Hi, I’m John — an IBD warrior, spoonie and wannabe solo world sailor.
At 16, I was diagnosed with ulcerative colitis. Since then, I’ve faced a myriad of health conditions that shaped my journey in ways I never expected. Too often, it felt like medical problems were in control of my life.
Ulcerative colitis took away my first dream of a life at sea. Since then, it — along with a few other challenges — has been chipping away at my freedom, gradually pushing me down a path I don’t want to walk.
Not long ago, I missed an opportunity to help someone who was in the same medical position I once was (and still am!).
That moment lit a fire in me.
So now I’m fighting back — fighting to reclaim my childhood dream of sailing solo, non-stop around the world.
Sailing in Hope was born from this mix of struggle, stubbornness, and salt water. This isn’t about being fearless — it’s about facing fear. It isn’t about avoiding every storm — it’s about learning how to navigate them. And most of all, it’s about reminding anyone who feels lost, isolated, or overwhelmed that hope is still out there, waiting on the horizon.

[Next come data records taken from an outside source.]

/-- The fields of a DOM_LKIND image. -/
def lkindImage (d l v : Nat) : List (Fld × Nat) :=
  [(Reg.DOM_LKIND_KIND d l, bit v 0), (Reg.DOM_LKIND_XDIR d l, bit v 1), (Reg.DOM_LKIND_XF d l, bits v 3 2),
   (Reg.DOM_LKIND_YDIR d l, bit v 4), (Reg.DOM_LKIND_YF d l, bits v 6 5), (Reg.DOM_LKIND_FILT d l, bit v 8),
   (Reg.DOM_LKIND_BOXM d l, bit v 9)]

/-- SET_LAYER. -/
def fnSetLayer : Fn :=
  { op := 0x0510, kind := .basic, owner := domeOwner
    range := fun _ p => firstBad [domeTarget p, (decide (p.arg 0 ≤ 7), 8), (decide (p.arg 1 ≤ 30) || p.arg 1 == 63, 9),
      (decide (p.arg 2 ≤ 1), 10), (within 0x37F (p.arg 3), 11), (decide (p.arg 4 ≤ 255), 12), (sWithin (p.arg 5) (-512) 511, 13),
      (decide (p.arg 6 ≤ 256), 14), (decide (p.arg 7 ≤ 512), 15)] }

/-- The fields SET_LAYER writes. -/
def wSetLayer (_ : Engine) (p : Packet) : List (Fld × Nat) :=
  let d := p.target
  let l := p.arg 0
  [(Reg.DOM_LSRC_SRC d l, p.arg 1), (Reg.DOM_LSRC_TEST d l, p.arg 2)] ++ lkindImage d l (p.arg 3) ++
    [(Reg.DOM_LPOS_PC d l, p.arg 4), (Reg.DOM_LPOS_PR d l, p.arg 5), (Reg.DOM_LSIZE_LW d l, p.arg 6), (Reg.DOM_LSIZE_LH d l, p.arg 7)]

/-- SET_BLEND. -/
def fnSetBlend : Fn :=
  { op := 0x0511, kind := .basic, owner := domeOwner
    range := fun _ p => firstBad [domeTarget p, (decide (p.arg 0 ≤ 7), 8), (decide (p.arg 1 ≤ 2), 9), (decide (p.arg 2 ≤ 1), 10),
      (decide (p.arg 3 ≤ 256), 11), (decide (p.arg 4 ≤ 15) || p.arg 4 == allInstances, 12)] }

/-- The fields SET_BLEND writes; a plane of none clears APEN and keeps APL. -/
def wSetBlend (_ : Engine) (p : Packet) : List (Fld × Nat) :=
  let d := p.target
  let l := p.arg 0
  [(Reg.DOM_LBLEND_MODE d l, p.arg 1), (Reg.DOM_LBLEND_PRE d l, p.arg 2), (Reg.DOM_LALPHA_A d l, p.arg 3)] ++
    (if p.arg 4 = allInstances then [(Reg.DOM_LBLEND_APEN d l, 0)]
     else [(Reg.DOM_LBLEND_APEN d l, 1), (Reg.DOM_LBLEND_APL d l, p.arg 4)])

/-- SET_FORMAT. -/
def fnSetFormat : Fn :=
  { op := 0x0512, kind := .basic, owner := domeOwner
    range := fun _ p => firstBad [domeTarget p, (decide (p.arg 0 ≤ 7), 8), (decide (p.arg 1 ≤ 1), 9), (decide (p.arg 2 ≤ 8), 10)] }

/-- The fields SET_FORMAT writes. -/
def wSetFormat (_ : Engine) (p : Packet) : List (Fld × Nat) :=
  [(Reg.DOM_LFMT_FMT p.target (p.arg 0), p.arg 1), (Reg.DOM_LFMT_ISH p.target (p.arg 0), p.arg 2)]

/-- SET_POLICY. -/
def fnSetPolicy : Fn :=
  { op := 0x0513, kind := .basic, owner := domeOwner
    range := fun _ p => firstBad [domeTarget p, (decide (p.arg 0 ≤ 7), 8), (decide (p.arg 1 ≤ 2), 9), (decide (p.arg 2 ≤ 65535), 10)] }

/-- The fields SET_POLICY writes. -/
def wSetPolicy (_ : Engine) (p : Packet) : List (Fld × Nat) :=
  [(Reg.DOM_LPOL_POL p.target (p.arg 0), p.arg 1), (Reg.DOM_LPOL_MAXAGE p.target (p.arg 0), p.arg 2)]

/-- SET_DOME. -/
def fnSetDome : Fn :=
  { op := 0x0514, kind := .basic, owner := domeOwner
    range := fun _ p => firstBad [domeTarget p, (decide (2 ≤ p.arg 0) && decide (p.arg 0 ≤ 8), 8), (decide (p.arg 1 ≤ full18), 9)] }

/-- The fields SET_DOME writes. -/
def wSetDome (_ : Engine) (p : Packet) : List (Fld × Nat) := [(Reg.DOM_CTL_NL p.target, p.arg 0), (Reg.DOM_BG_VAL p.target, p.arg 1)]

/-- SET_REGION. -/
def fnSetRegion : Fn :=
  { op := 0x0515, kind := .basic, owner := domeOwner
    range := fun _ p => firstBad [domeTarget p, (decide (p.arg 0 ≤ 15), 8), (decide (p.arg 1 ≤ 255), 9), (decide (p.arg 2 ≤ 256), 10),
      (decide (p.arg 3 ≤ 127), 11), (decide (p.arg 4 ≤ 128) && (p.arg 2 == 0 || p.arg 4 != 0), 12)] }

/-- The fields SET_REGION writes. -/
def wSetRegion (_ : Engine) (p : Packet) : List (Fld × Nat) :=
  let d := p.target
  let g := p.arg 0
  [(Reg.DOM_RGCOL_COL0 d g, p.arg 1), (Reg.DOM_RGCOL_NCOL d g, p.arg 2), (Reg.DOM_RGROW_ROW0 d g, p.arg 3),
   (Reg.DOM_RGROW_NROW d g, p.arg 4)]

/-- RAW_LAYERS. -/
def fnRawLayers : Fn :=
  { op := 0x0580, kind := .stage, owner := domeOwner, len := lenTimes 32 8
    range := fun _ p => match firstBad [domeTarget p, (decide (p.arg 0 + p.length / 32 ≤ 8), 8)] with
      | some d => some d
      | none => wordsBad p (fun i v => within
          ([0x13F, 0x03FF00FF, 0x03FF01FF, 0x37F, 0xF1, 0xFF, 0x1FF, 0xFFFF0003].getD (i % 8) 0) v) }

/-- The fields RAW_LAYERS writes. -/
def wRawLayers (_ : Engine) (p : Packet) : List (Fld × Nat) :=
  let d := p.target
  (List.range (p.length / 32)).flatMap (fun i =>
    let l := p.arg 0 + i
    let w := fun j => p.word (8 * i + j)
    [(Reg.DOM_LSRC_SRC d l, bits (w 0) 5 0), (Reg.DOM_LSRC_TEST d l, bit (w 0) 8), (Reg.DOM_LPOS_PC d l, bits (w 1) 7 0),
     (Reg.DOM_LPOS_PR d l, bits (w 1) 25 16), (Reg.DOM_LSIZE_LW d l, bits (w 2) 8 0), (Reg.DOM_LSIZE_LH d l, bits (w 2) 25 16)]
    ++ lkindImage d l (w 3) ++
    [(Reg.DOM_LFMT_FMT d l, bit (w 4) 0), (Reg.DOM_LFMT_ISH d l, bits (w 4) 7 4), (Reg.DOM_LBLEND_MODE d l, bits (w 5) 1 0),
     (Reg.DOM_LBLEND_PRE d l, bit (w 5) 2), (Reg.DOM_LBLEND_APEN d l, bit (w 5) 3), (Reg.DOM_LBLEND_APL d l, bits (w 5) 7 4),
     (Reg.DOM_LALPHA_A d l, bits (w 6) 8 0), (Reg.DOM_LPOL_POL d l, bits (w 7) 1 0), (Reg.DOM_LPOL_MAXAGE d l, bits (w 7) 31 16)])

/-- RAW_ILUT. -/
def fnRawIlut : Fn :=
  { op := 0x0581, kind := .stage, owner := domeOwner, len := lenIs 4096
    range := fun _ p => match firstBad [domeTarget p, (decide (p.arg 0 ≤ 7), 8)] with
      | some d => some d
      | none => wordsBad p (fun _ v => decide (v ≤ full18)) }

/-- The entries RAW_ILUT writes. -/
def wRawIlut (_ : Engine) (p : Packet) : List (Fld × Nat) := (List.range 1024).map (fun i => (ilutFld p.target (p.arg 0) i, p.word i))

/-- RAW_OLUT. -/
def fnRawOlut : Fn :=
  { op := 0x0582, kind := .stage, owner := domeOwner, len := lenIs 16384
    range := fun _ p => match firstBad [domeTarget p] with
      | some d => some d
      | none => wordsBad p (fun _ v => decide (v ≤ 65535)) }

/-- The entries RAW_OLUT writes. -/
def wRawOlut (_ : Engine) (p : Packet) : List (Fld × Nat) := (List.range 4096).map (fun i => (olutFld p.target i, p.word i))

/-- 16-bit entry `i` of the payload. -/
def Packet.half (p : Packet) (i : Nat) : Nat := leAt p.payload (2 * i) 2

/-- RAW_ALPHA. -/
def fnRawAlpha : Fn :=
  { op := 0x0583, kind := .stage, len := lenTimes 2 32768
    range := fun _ p => match firstBad [(decide (p.target ≤ 15), 7), (decide (p.arg 0 + p.length / 2 ≤ 32768), 8)] with
      | some d => some d
      | none => ((List.range (p.length / 2)).find? (fun i => decide (256 < p.half i))).map (fun i => payOff (2 * i)) }

/-- The entries RAW_ALPHA writes. -/
def wRawAlpha (_ : Engine) (p : Packet) : List (Fld × Nat) :=
  (List.range (p.length / 2)).map (fun i => (alphaFld p.target (p.arg 0 + i), p.half i))

/-! ### Meanings -/

/-- SET_LAYER (R141, R160). -/
def execSetLayer (p : Packet) (s : State) : Host.Outcome State Fault Refusal :=
  .next { s with eng := runConfig fnSetLayer noExtra wSetLayer 0 p s.eng }

/-- SET_BLEND (R149, R160). -/
def execSetBlend (p : Packet) (s : State) : Host.Outcome State Fault Refusal :=
  .next { s with eng := runConfig fnSetBlend noExtra wSetBlend 0 p s.eng }

/-- SET_FORMAT (R147, R160). -/
def execSetFormat (p : Packet) (s : State) : Host.Outcome State Fault Refusal :=
  .next { s with eng := runConfig fnSetFormat noExtra wSetFormat 0 p s.eng }

/-- SET_POLICY (R154, R160). -/
def execSetPolicy (p : Packet) (s : State) : Host.Outcome State Fault Refusal :=
  .next { s with eng := runConfig fnSetPolicy noExtra wSetPolicy 0 p s.eng }

/-- SET_DOME (R139, R160). -/
def execSetDome (p : Packet) (s : State) : Host.Outcome State Fault Refusal :=
  .next { s with eng := runConfig fnSetDome noExtra wSetDome 0 p s.eng }

/-- SET_REGION (R157, R160). -/
def execSetRegion (p : Packet) (s : State) : Host.Outcome State Fault Refusal :=
  .next { s with eng := runConfig fnSetRegion noExtra wSetRegion 0 p s.eng }

/-- RAW_LAYERS (R160). -/
def execRawLayers (p : Packet) (s : State) : Host.Outcome State Fault Refusal :=
  .next { s with eng := runConfig fnRawLayers noExtra wRawLayers 0 p s.eng }

/-- RAW_ILUT (R147, R160). -/
def execRawIlut (p : Packet) (s : State) : Host.Outcome State Fault Refusal :=
  .next { s with eng := runConfig fnRawIlut noExtra wRawIlut 0 p s.eng }

/-- RAW_OLUT (R151, R160). -/
def execRawOlut (p : Packet) (s : State) : Host.Outcome State Fault Refusal :=
  .next { s with eng := runConfig fnRawOlut noExtra wRawOlut 0 p s.eng }

/-- RAW_ALPHA (R148, R160). -/
def execRawAlpha (p : Packet) (s : State) : Host.Outcome State Fault Refusal :=
  .next { s with eng := runConfig fnRawAlpha noExtra wRawAlpha 0 p s.eng }

end Sys2Proof.Machine
end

My mission is to re-ignite my childhood dream—taken from me by ulcerative colitis—and turn it into reality by sailing solo, non-stop around the world.
To Inspire Resilience:
I hope to show that, no matter the challenges of living with a chronic illness, it’s possible to pursue dreams and live a fulfilling life.
To Empower Others:
I hope to encourage people to take the helm of their own stories, becoming the leaders of their journey and embracing their inner strength.
To Build a Community:
I hope to connect individuals, families, and professionals who understand the challenges of chronic illness, fostering mutual support and understanding.
To Raise Awareness:
I hope to shed light on the realities of chronic illnesses, breaking down stigmas and starting meaningful conversations.
To Inspire Hope:
Above all, I hope to show that hope is always within reach, and even the stormiest seas can lead to calmer waters.
At the age of 15, I made a decision: ignore it, and it might go away. It didn’t. It still hasn’t. But neither have I.